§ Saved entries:
....
-- ==== Sys2Proof/Laws/Frames.lean ====
section
/-! SUPPORT. For each shared operation, once: the components of State that it leaves as they were. -/

namespace Sys2Proof.Laws

open Sys2Proof.Machine

/-! ### Records, source events, class re-evaluation, entries -/

@[simp] theorem hand_frame (s : State) (b : RecordBody) :
    (s.hand b).time = s.time ∧ (s.hand b).steering = s.steering ∧ (s.hand b).sources = s.sources
    ∧ (s.hand b).classes = s.classes ∧ (s.hand b).alarm = s.alarm ∧ (s.hand b).dispatcher = s.dispatcher
    ∧ (s.hand b).lines = s.lines ∧ (s.hand b).journal = s.journal ∧ (s.hand b).link = s.link ∧ (s.hand b).session = s.session
    ∧ (s.hand b).store = s.store ∧ (s.hand b).power = s.power ∧ (s.hand b).choices = s.choices ∧ (s.hand b).pending = s.pending
    ∧ (s.hand b).flight.reports = s.flight.reports ∧ (s.hand b).flight.asks = s.flight.asks
    ∧ (s.hand b).flight.withdrawals = s.flight.withdrawals ∧ (s.hand b).flight.loss = s.flight.loss := by
  simp [State.hand]

@[simp] theorem handNotice_frame (s : State) (k : RecordKind) (c : ClassNo) (n : Byte) (x : Option (BitVec 32)) :
    (s.handNotice k c n x).time = s.time ∧ (s.handNotice k c n x).steering = s.steering
    ∧ (s.handNotice k c n x).sources = s.sources ∧ (s.handNotice k c n x).classes = s.classes
    ∧ (s.handNotice k c n x).alarm = s.alarm ∧ (s.handNotice k c n x).dispatcher = s.dispatcher
    ∧ (s.handNotice k c n x).lines = s.lines ∧ (s.handNotice k c n x).journal = s.journal
    ∧ (s.handNotice k c n x).link = s.link ∧ (s.handNotice k c n x).session = s.session
    ∧ (s.handNotice k c n x).store = s.store ∧ (s.handNotice k c n x).power = s.power
    ∧ (s.handNotice k c n x).choices = s.choices ∧ (s.handNotice k c n x).pending = s.pending
    ∧ (s.handNotice k c n x).flight.reports = s.flight.reports ∧ (s.handNotice k c n x).flight.asks = s.flight.asks
    ∧ (s.handNotice k c n x).flight.withdrawals = s.flight.withdrawals ∧ (s.handNotice k c n x).flight.loss = s.flight.loss := by
  simp [State.handNotice]

@[simp] theorem handCount_frame (s : State) (k : RecordKind) (x : BitVec 32) :
    (s.handCount k x).time = s.time ∧ (s.handCount k x).steering = s.steering ∧ (s.handCount k x).sources = s.sources
    ∧ (s.handCount k x).classes = s.classes ∧ (s.handCount k x).alarm = s.alarm ∧ (s.handCount k x).dispatcher = s.dispatcher
    ∧ (s.handCount k x).lines = s.lines ∧ (s.handCount k x).journal = s.journal ∧ (s.handCount k x).link = s.link
    ∧ (s.handCount k x).session = s.session ∧ (s.handCount k x).store = s.store ∧ (s.handCount k x).power = s.power
    ∧ (s.handCount k x).choices = s.choices ∧ (s.handCount k x).pending = s.pending
    ∧ (s.handCount k x).flight.reports = s.flight.reports ∧ (s.handCount k x).flight.asks = s.flight.asks
    ∧ (s.handCount k x).flight.withdrawals = s.flight.withdrawals ∧ (s.handCount k x).flight.loss = s.flight.loss := by
  simp [State.handCount]

@[simp] theorem handSource_frame (s : State) (i : SourceNo) (k : RecordKind) (x : Option (BitVec 32)) :
    (s.handSource i k x).time = s.time ∧ (s.handSource i k x).steering = s.steering ∧ (s.handSource i k x).sources = s.sources
    ∧ (s.handSource i k x).classes = s.classes ∧ (s.handSource i k x).alarm = s.alarm
    ∧ (s.handSource i k x).dispatcher = s.dispatcher ∧ (s.handSource i k x).lines = s.lines
    ∧ (s.handSource i k x).journal = s.journal ∧ (s.handSource i k x).link = s.link ∧ (s.handSource i k x).session = s.session
    ∧ (s.handSource i k x).store = s.store ∧ (s.handSource i k x).power = s.power ∧ (s.handSource i k x).choices = s.choices
    ∧ (s.handSource i k x).pending = s.pending ∧ (s.handSource i k x).flight.reports = s.flight.reports
    ∧ (s.handSource i k x).flight.asks = s.flight.asks ∧ (s.handSource i k x).flight.withdrawals = s.flight.withdrawals
    ∧ (s.handSource i k x).flight.loss = s.flight.loss := by
  unfold State.handSource
  split <;> simp

@[simp] theorem handGrantEnd_frame (s : State) (i : SourceNo) (g : LineNo) :
    (s.handGrantEnd i g).time = s.time ∧ (s.handGrantEnd i g).steering = s.steering ∧ (s.handGrantEnd i g).sources = s.sources
    ∧ (s.handGrantEnd i g).classes = s.classes ∧ (s.handGrantEnd i g).alarm = s.alarm
    ∧ (s.handGrantEnd i g).dispatcher = s.dispatcher ∧ (s.handGrantEnd i g).lines = s.lines
    ∧ (s.handGrantEnd i g).journal = s.journal ∧ (s.handGrantEnd i g).link = s.link ∧ (s.handGrantEnd i g).session = s.session
    ∧ (s.handGrantEnd i g).store = s.store ∧ (s.handGrantEnd i g).power = s.power ∧ (s.handGrantEnd i g).choices = s.choices
    ∧ (s.handGrantEnd i g).pending = s.pending ∧ (s.handGrantEnd i g).flight.reports = s.flight.reports
    ∧ (s.handGrantEnd i g).flight.asks = s.flight.asks ∧ (s.handGrantEnd i g).flight.withdrawals = s.flight.withdrawals
    ∧ (s.handGrantEnd i g).flight.loss = s.flight.loss := by
  simp [State.handGrantEnd]

@[simp] theorem takeArrivals_frame (s : State) :
    s.takeArrivals.time = s.time ∧ s.takeArrivals.steering = s.steering ∧ s.takeArrivals.sources = s.sources
    ∧ s.takeArrivals.classes = s.classes ∧ s.takeArrivals.alarm = s.alarm ∧ s.takeArrivals.dispatcher = s.dispatcher
    ∧ s.takeArrivals.lines = s.lines ∧ s.takeArrivals.link = s.link ∧ s.takeArrivals.session = s.session
    ∧ s.takeArrivals.store = s.store ∧ s.takeArrivals.power = s.power ∧ s.takeArrivals.choices = s.choices
    ∧ s.takeArrivals.pending = s.pending ∧ s.takeArrivals.flight.reports = s.flight.reports
    ∧ s.takeArrivals.flight.asks = s.flight.asks ∧ s.takeArrivals.flight.withdrawals = s.flight.withdrawals
    ∧ s.takeArrivals.flight.loss = s.flight.loss := by
  simp [State.takeArrivals]

@[simp] theorem report_frame (s : State) (i : SourceNo) (b : Bool) :
    (s.report i b).time = s.time ∧ (s.report i b).steering = s.steering ∧ (s.report i b).sources = s.sources
    ∧ (s.report i b).classes = s.classes ∧ (s.report i b).alarm = s.alarm ∧ (s.report i b).dispatcher = s.dispatcher
    ∧ (s.report i b).lines = s.lines ∧ (s.report i b).journal = s.journal ∧ (s.report i b).link = s.link
    ∧ (s.report i b).session = s.session ∧ (s.report i b).store = s.store ∧ (s.report i b).power = s.power
    ∧ (s.report i b).choices = s.choices ∧ (s.report i b).pending = s.pending ∧ (s.report i b).flight.asks = s.flight.asks
    ∧ (s.report i b).flight.withdrawals = s.flight.withdrawals ∧ (s.report i b).flight.arrivals = s.flight.arrivals
    ∧ (s.report i b).flight.loss = s.flight.loss := by
  unfold State.report
  split <;> simp

@[simp] theorem tellWithdrawal_frame (s : State) (i : SourceNo) :
    (s.tellWithdrawal i).time = s.time ∧ (s.tellWithdrawal i).steering = s.steering ∧ (s.tellWithdrawal i).sources = s.sources
    ∧ (s.tellWithdrawal i).classes = s.classes ∧ (s.tellWithdrawal i).alarm = s.alarm
    ∧ (s.tellWithdrawal i).dispatcher = s.dispatcher ∧ (s.tellWithdrawal i).lines = s.lines
    ∧ (s.tellWithdrawal i).journal = s.journal ∧ (s.tellWithdrawal i).link = s.link ∧ (s.tellWithdrawal i).session = s.session
    ∧ (s.tellWithdrawal i).store = s.store ∧ (s.tellWithdrawal i).power = s.power ∧ (s.tellWithdrawal i).choices = s.choices
    ∧ (s.tellWithdrawal i).pending = s.pending ∧ (s.tellWithdrawal i).flight.reports = s.flight.reports
    ∧ (s.tellWithdrawal i).flight.asks = s.flight.asks ∧ (s.tellWithdrawal i).flight.arrivals = s.flight.arrivals
    ∧ (s.tellWithdrawal i).flight.loss = s.flight.loss := by
  simp [State.tellWithdrawal]

@[simp] theorem assertEvent_frame (s : State) (i : SourceNo) (f : Bool) :
    (s.assertEvent i f).time = s.time ∧ (s.assertEvent i f).steering = s.steering ∧ (s.assertEvent i f).classes = s.classes
    ∧ (s.assertEvent i f).alarm = s.alarm ∧ (s.assertEvent i f).dispatcher = s.dispatcher ∧ (s.assertEvent i f).lines = s.lines
    ∧ (s.assertEvent i f).journal = s.journal ∧ (s.assertEvent i f).link = s.link ∧ (s.assertEvent i f).session = s.session
    ∧ (s.assertEvent i f).store = s.store ∧ (s.assertEvent i f).power = s.power ∧ (s.assertEvent i f).choices = s.choices
    ∧ (s.assertEvent i f).pending = s.pending ∧ (s.assertEvent i f).flight.asks = s.flight.asks
    ∧ (s.assertEvent i f).flight.withdrawals = s.flight.withdrawals ∧ (s.assertEvent i f).flight.loss = s.flight.loss := by
  unfold State.assertEvent
  dsimp only
  split <;> simp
....
§ ABOUT THIS EXERCISE:
All that is needed is the exact run of lines above from the line containing "i).alarm = s.alarm" through the line containing "i).session = s.session", both of them included.

§ RESPONSE AREA:
    ∧ (s.tellWithdrawal i).classes = s.classes ∧ (s.tellWithdrawal i).alarm = s.alarm
    ∧ (s.tellWithdrawal i).dispatcher = s.dispatcher ∧ (s.tellWithdrawal i).lines = s.lines
    ∧ (s.tellWithdrawal i).journal = s.journal ∧ (s.tellWithdrawal i).link = s.link ∧ (s.tellWithdrawal i).session = s.session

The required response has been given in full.